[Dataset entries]
-- ==== Sys2Proof/Machine/Core.lean ====
section
/-! DEFINITION. The machine as the host's interface has it. -/

/-- The module: its state, its step and its state after bring-up. -/
def Sys2Proof.core : Host.Core :=
  { State := Sys2Proof.Machine.State, Fault := Sys2Proof.Machine.Fault, Refusal := Sys2Proof.Machine.Refusal,
    step := Sys2Proof.Machine.step, reset := Sys2Proof.Machine.State.reset }
end

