/-- R337, R338, R347-R349: WINSET takes a free window, ABSENT, and answers 1 for one in use; WINCLR frees a window, after
its fill has ended, and answers its state; WMARK reads a watermark, waits for a level of it, or waits for a copy. -/
def Rules.Windows : Prop :=
  (∀ (s s1 : State) (d a : XReg) (win : Fin 32) (v : Nat), s.settled →
    s.loadHeld s.agent (s.xval a) 32 = .ok (v, s1) →
    let w : BitVec 256 := BitVec.ofNat 256 v
    let k := getD ({} : Window) (s.tile s.myTid).eng.wins win.val
    (∀ p, s.winBad s.myTid s.myAsid w = some p →
      exec (.winset d a win) s = .next (s.raise { code := .winDesc, info := W p })) ∧
    (s.winBad s.myTid s.myAsid w = none → k.st ≠ .free → exec (.winset d a win) s = .next (s1.wx d 1).complete) ∧
    (s.winBad s.myTid s.myAsid w = none → k.st = .free →
      ∃ t : State, exec (.winset d a win) s = .next (t.wx d 0).complete ∧ t.ctxs = s1.ctxs ∧ t.mem = s1.mem ∧
        find win.val (t.tile s.myTid).eng.wins = some { st := .absent, asid := s.myAsid, desc := w })) ∧
  (∀ (s : State) (d : XReg) (win : Fin 32), s.settled →
    let w := getD ({} : Window) (s.tile s.myTid).eng.wins win.val
    (w.st = .filling → w.asid = s.myAsid → exec (.winclr d win) s = .next (s.park (.window s.myTid win.val))) ∧
    (w.st ≠ .filling → w.st = .free ∨ w.asid = s.myAsid →
      ∃ t : State, exec (.winclr d win) s =
          .next (t.wx d (match w.st with | .free => 0 | .absent => 1 | .filling => 2 | .present => 3 | .failed => 4)).complete ∧
        t.ctxs = s.ctxs ∧ t.mem = s.mem ∧ find win.val (t.tile s.myTid).eng.wins = none)) ∧
  (∀ (s : State) (d a : XReg) (ch : Fin 8) (w : Word), s.settled →
    let q := (s.chan s.myTid ch.val).queue.find? copyWmon
    let acq := s.acquire s.myCore .ti
    (q = none → exec (.wmarkRd d ch) s = .next (s.wlong (.x d (BitVec.allOnes 64))).complete) ∧
    (∀ y, q = some y → exec (.wmarkRd d ch) s = .next (s.wlong (.x d (copyMark y))).complete) ∧
    (s.me.answer = .val w → exec (.wmarkWt d a ch) s = .next (acq.wx d w).complete) ∧
    (s.me.answer = .none → q = none → exec (.wmarkWt d a ch) s = .next (acq.wx d (BitVec.allOnes 64)).complete) ∧
    (∀ y, s.me.answer = .none → q = some y →
      ((s.xval a).toNat ≤ (copyMark y).toNat → exec (.wmarkWt d a ch) s = .next (acq.wx d (copyMark y)).complete) ∧
      ((copyMark y).toNat < (s.xval a).toNat → exec (.wmarkWt d a ch) s =
        .next (s.park (.mark s.myTid (copyId (s.chan s.myTid ch.val) ch.val y.ent) (s.xval a)))))) ∧
  (∀ (s : State) (d a : XReg), s.settled →
    let id := (s.xval a).toNat % 2 ^ 16
    let e := getD ({} : CopyDone) (s.chan s.myTid (id / 2 ^ 13)).ents (id / 2 ^ 10 % 8)
    let sc : Scope := if e.cs = 1 then .ti else if e.cs = 2 then .mo else .sy
    id % 2 ^ 10 ≠ 0 →
    (s.copyLive s.myTid id = true → exec (.wmarkCw d a) s = .next (s.park (.copy s.myTid id))) ∧
    (s.copyLive s.myTid id = false → e.mgen = id % 2 ^ 10 →
      exec (.wmarkCw d a) s = .next ((s.acquire s.myCore sc).wx d (W e.st)).complete) ∧
    (s.copyLive s.myTid id = false → e.mgen ≠ id % 2 ^ 10 →
      exec (.wmarkCw d a) s = .next ((s.acquire s.myCore .sy).wx d 3).complete))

◆ Problem requirements:
Take the stretch of lines above from the one containing "State, exec (.winclr" through the one containing "(q = none →" and repeat it exactly, adding no other line.

◆ Reply to the task:
      ∃ t : State, exec (.winclr d win) s =
          .next (t.wx d (match w.st with | .free => 0 | .absent => 1 | .filling => 2 | .present => 3 | .failed => 4)).complete ∧
        t.ctxs = s.ctxs ∧ t.mem = s.mem ∧ find win.val (t.tile s.myTid).eng.wins = none)) ∧
  (∀ (s : State) (d a : XReg) (ch : Fin 8) (w : Word), s.settled →
    let q := (s.chan s.myTid ch.val).queue.find? copyWmon
    let acq := s.acquire s.myCore .ti
    (q = none → exec (.wmarkRd d ch) s = .next (s.wlong (.x d (BitVec.allOnes 64))).complete) ∧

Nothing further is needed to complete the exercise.